Let's try to improve the prompt with few-shot examples and see if we can get better results.

```python expandable theme={null}
samples = conn.query("SELECT * FROM nba LIMIT 1").to_df().to_dict(orient="records")[0]
sample_rows = "\n".join(
    f"{column['column_name']} | {column['column_type']} | {samples[column['column_name']]}"
    for column in columns
)
system_prompt = (
    "You are a SQL expert, and you are given a single table named nba with the following columns:\n\n"
    "Column | Type | Example\n"
    "-------|------|--------\n"
    f"{sample_rows}\n"
    "\n"
    "Write a DuckDB SQL query corresponding to the user's request. "
    "Return just the query text, with no formatting (backticks, markdown, etc.)."
)


async def generate_query(input):
    response = await client.chat.completions.create(
        model=TASK_MODEL,
        temperature=0,
        messages=[
            {
                "role": "system",
                "content": system_prompt,
            },
            {
                "role": "user",
                "content": input,
            },
        ],
    )
    return response.choices[0].message.content


print(await generate_query("Which team won the most games in 2015?"))
```

> SELECT Team, COUNT(\*) AS Wins FROM nba WHERE WINorLOSS = 'W' AND Date LIKE '%/15' GROUP BY Team ORDER BY Wins DESC LIMIT 1;

Looking better! Finally, let's add a scoring function that compares the results, if they exist, with the expected results. And then we can run this as another experiment and compare the results.

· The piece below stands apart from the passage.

-- ==== Sys2Proof/Machine/Core.lean ====
section
/-! DEFINITION. The machine as the host runs it. -/

def Sys2Proof.core : Host.Core := { State := Sys2Proof.Machine.State, Fault := Sys2Proof.Machine.Fault, Refusal := Sys2Proof.Machine.Refusal, step := Sys2Proof.Machine.step, reset := Sys2Proof.Machine.State.reset }
end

```python expandable theme={null}
# Note: This example uses Python SDK v7
from phoenix.evals.models import OpenAIModel
from phoenix.evals.classify import llm_classify
from arize.experimental.datasets.experiments.types import EvaluationResult


IS_SQL_EVAL_TEMPLATE = """You are a SQL expert, is the following a valid SQL query that executes without errors? Return the single workd "valid" if is valid, and "invalid" if it is not.

[BEGIN SQL QUERY]
{query}
[END SQL QUERY]
"""


def check_is_sql(output):
    output = json.loads(output)
    query = output.get("query")
    df_in = pd.DataFrame({"query": query}, index=[0]) if query else None
    eval_df = llm_classify(
        dataframe=df_in,
        template=IS_SQL_EVAL_TEMPLATE,
        model=OpenAIModel(model="gpt-4o"),
        rails=["valid", "invalid"],
        provide_explanation=True,
    )
    # return score, label, explanation
    return EvaluationResult(
        score=1,
        label=eval_df["label"][0],
        explanation=eval_df["explanation"][0],
    )


experiment = arize_client.run_experiment(
    space_id=space_id,
    dataset_id=dataset_id,
    task=task,
    evaluators=[no_error, has_results, check_is_sql],
    experiment_name="text2sql_test_new_prompt_and_eval-6",
)
```

<Frame>
  ![](https://storage.googleapis.com/arize-phoenix-assets/assets/images/arize-docs-images/cookbooks/text2sql-3.png)
</Frame>

You can see that the newer SQL has improved some cases, but there are still some other errors to iron out. As you experiment with different models, prompts, and techniques, you can continuously optimize your applications until they reach the performance thresholds you want.